Work to complete - Among the records below, determine how many lines have the word "queue" in them; output only the number.

[Start of Attachment]

-- ==== Sys2Proof/Certificates/Slice0/Obligations.lean ====
section
/-! DEFINITION. Sys2Proof/Certificates/Slice0/Obligations.lean: the statements about the VT8160, for the provers. -/

open Sys2Proof Sys2Proof.Machine

/-- When a command c waits at the front of the queue, a step is exec of c on the state whose queue is the rest. The
queue is the model's way to feed commands to the block. It rests on choices of the model: log 2. Cites R15, R21. -/
def Obligations.StepRunsTheFront : Prop :=
  ∀ (c : Instr) (l : List Instr) (s : State), step { s with pending := c :: l } = exec c { s with pending := l }

/-- On an empty queue a step answers the state one MGT tick later. The time counter runs five TIME cycles in the tick,
or stands still while TIM.STATUS.state is 4 (TIMEREF absent); every other part of the state is as before. That an idle
step is one tick is the model's choice. It rests on choices of the model: log 3. Cites R15, R16, R21, R271. -/
def Obligations.IdleStepPassesOneTick : Prop :=
  ∀ s : State, s.pending = [] →
    ∃ t, step s = .next t ∧ t = { s with clk := s.clk + 1, tim := t.tim } ∧
      (timSt s = 4 → t.tim = s.tim) ∧ (timSt s ≠ 4 → t.tim = runTime 5 s)

/-- After reset no session is open, no accept waits, no scheduled write is pending, no domain key is loaded, the
routes and the HBM placements are empty, the main domain does not run, the slip desk holds no slip, and the pages DEV,
HAP and PWR read RUNNING while every main-domain page reads RESET; EVENT of every page reads 0, and a field that is no
page state holds its field map's value. It rests on choices of the model: log 28, 33 and 34. Cites R43, R58, R72, R23,
R489, R491. -/
def Obligations.ResetLeaves : Prop :=
  State.reset.hap.sessions = [] ∧ State.reset.hap.accepts = [] ∧ State.reset.hap.wats = [] ∧ State.reset.hap.dkey = none ∧
  State.reset.routes = [] ∧ State.reset.bufs = [] ∧ State.reset.pwr.mainRun = false ∧
  act pgDEV State.reset = stRUNNING ∧ act pgHAP State.reset = stRUNNING ∧ act pgPWR State.reset = stRUNNING ∧
  (∀ p, standbyPage p = false → act p State.reset = stRESET) ∧
  (∀ p f, f.loc < 2 ^ 20 → f.loc ≠ HDR.ACT_state.loc → getF p f State.reset = f.resetAt p)

/-- The response of an operation of an open session is appended to that session's responses with the opcode, status,
tag, address and body given; nothing else changes. In the domain session success adds one to DOM_OK, and any other
status adds one to DOM_ERR and shows in DOM_LAST; no session and no other page changes. It rests on choices of the
model: log 15. Cites R41, R48, R52. -/
def Obligations.ResponsesGoToTheRequester : Prop :=
  (∀ (i : Fin 8) (tag : BitVec 16) (opcode addr : Nat) (st : Status) (body : List Byte) (x : Session) (s : State),
    sessionAt i.val s = some x →
    sessionAt i.val (reply ⟨.session i, tag⟩ opcode addr st body s) =
        some { x with resps := x.resps ++ [⟨opcode, st.code, tag.toNat, addr, body⟩] } ∧
      (∀ j, j ≠ i.val → sessionAt j (reply ⟨.session i, tag⟩ opcode addr st body s) = sessionAt j s) ∧
      (reply ⟨.session i, tag⟩ opcode addr st body s).regs = s.regs) ∧
  (∀ (tag : BitVec 16) (opcode addr : Nat) (body : List Byte) (s : State),
    getF pgHAP HAP.DOM_OK_count (reply ⟨.domain, tag⟩ opcode addr .success body s) =
        (getF pgHAP HAP.DOM_OK_count s + 1) % 2 ^ 32 ∧
      (reply ⟨.domain, tag⟩ opcode addr .success body s).hap = s.hap ∧
      State.fieldsBut pgHAP [HAP.DOM_OK_count] s (reply ⟨.domain, tag⟩ opcode addr .success body s)) ∧
  (∀ (tag : BitVec 16) (opcode addr : Nat) (st : Status) (body : List Byte) (s : State), st ≠ .success →
    getF pgHAP HAP.DOM_ERR_count (reply ⟨.domain, tag⟩ opcode addr st body s) =
        (getF pgHAP HAP.DOM_ERR_count s + 1) % 2 ^ 32 ∧
      getF pgHAP HAP.DOM_LAST_status (reply ⟨.domain, tag⟩ opcode addr st body s) = st.code ∧
      (reply ⟨.domain, tag⟩ opcode addr st body s).hap = s.hap ∧
      State.fieldsBut pgHAP [HAP.DOM_ERR_count, HAP.DOM_LAST_status, HAP.DOM_LAST_addr] s
        (reply ⟨.domain, tag⟩ opcode addr st body s))

/-- READ of any register that answers, and COUNTER_LOW_READ of the low word of any 64-bit pair, complete with success
and the word in network byte order. Where the register has no read action of its own and no word is latched for it,
the word is the register's, and the state is unchanged but for the high word that the low word of a pair latches for
the session: the session's next read of the high word answers that value and uses it up. A READ_BURST inside a page of
the index whose registers all answer, none of them with a read action, a latched word or a pair, completes with
success and their words in order, the state unchanged; any READ_BURST inside a page completes with four bytes for each
of its words; one that crosses the end of its page answers invalid-address. It rests on choices of the model: log 6,
7, 10 and 11. Cites R7, R20, R41, R48. -/
def Obligations.ReadsAnswerTheWord : Prop :=
  (∀ (r : Req) (addr : Word) (s : State), State.lets r 1 (addr.toNat / 4096) (addr.toNat % 4096) s →
    exec (.read r addr) s =
      .next (reply r 0x81 addr.toNat .success (beBytes 4 (readReg r (addr.toNat / 4096) (addr.toNat % 4096) s).1)
        (readReg r (addr.toNat / 4096) (addr.toNat % 4096) s).2)) ∧
  (∀ (r : Req) (addr : Word) (s : State), State.lets r 1 (addr.toNat / 4096) (addr.toNat % 4096) s →
    readAction r (addr.toNat / 4096) (addr.toNat % 4096) s = none → takeLatch r addr.toNat s = none →
    pairLow (addr.toNat / 4096) (addr.toNat % 4096) = false →
    exec (.read r addr) s =
      .next (reply r 0x81 addr.toNat .success (beBytes 4 (regWord (addr.toNat / 4096) (addr.toNat % 4096) s)) s)) ∧
  (∀ (r : Req) (addr : Word) (v : Nat) (u s : State), State.lets r 1 (addr.toNat / 4096) (addr.toNat % 4096) s →
    readAction r (addr.toNat / 4096) (addr.toNat % 4096) s = none → takeLatch r addr.toNat s = some (v, u) →
    exec (.read r addr) s = .next (reply r 0x81 addr.toNat .success (beBytes 4 v) u)) ∧
  (∀ (r : Req) (addr : Word) (s : State), State.lets r 1 (addr.toNat / 4096) (addr.toNat % 4096) s →
    readAction r (addr.toNat / 4096) (addr.toNat % 4096) s = none → takeLatch r addr.toNat s = none →
    pairLow (addr.toNat / 4096) (addr.toNat % 4096) = true →
    exec (.counterLowRead r addr) s =
      .next (reply r 0x81 addr.toNat .success (beBytes 4 (regWord (addr.toNat / 4096) (addr.toNat % 4096) s))
        (latchWord r (addr.toNat + 4) (regWord (addr.toNat / 4096) (addr.toNat % 4096 + 4) s) s))) ∧
  (∀ (i : Fin 8) (tag : BitVec 16) (a v : Nat) (x : Session) (s : State), sessionAt i.val s = some x →
    ∃ u, takeLatch ⟨.session i, tag⟩ a (latchWord ⟨.session i, tag⟩ a v s) = some (v, u) ∧
      takeLatch ⟨.session i, tag⟩ a u = none) ∧
  (∀ (r : Req) (addr : Word) (count : Byte) (s : State), State.lets r 2 (addr.toNat / 4096) (addr.toNat % 4096) s →
    addr.toNat % 4096 + 4 * (count.toNat + 1) ≤ 4096 →
    (∃ st body u, exec (.readBurst r addr count) s = .next (reply r 0x82 addr.toNat st body u) ∧
      body.length = 4 * (count.toNat + 1)) ∧
    ((∀ k, k ≤ count.toNat → regStatus (addr.toNat / 4096) (addr.toNat % 4096 + 4 * k) s = .success ∧
        readAction r (addr.toNat / 4096) (addr.toNat % 4096 + 4 * k) s = none ∧
        takeLatch r (addr.toNat + 4 * k) s = none ∧
        pairLow (addr.toNat / 4096) (addr.toNat % 4096 + 4 * k) = false) →
      exec (.readBurst r addr count) s =
        .next (reply r 0x82 addr.toNat .success ((List.range (count.toNat + 1)).flatMap (fun k =>
          beBytes 4 (regWord (addr.toNat / 4096) (addr.toNat % 4096 + 4 * k) s))) s))) ∧
  (∀ (r : Req) (addr : Word) (count : Byte) (s : State), State.lets r 2 (addr.toNat / 4096) (addr.toNat % 4096) s →
    4096 < addr.toNat % 4096 + 4 * (count.toNat + 1) →
    exec (.readBurst r addr count) s =
      .next (reply r 0x82 addr.toNat .invalidAddress (List.replicate (4 * (count.toNat + 1)) 0) s))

[End of Attachment]

Problem solution - 3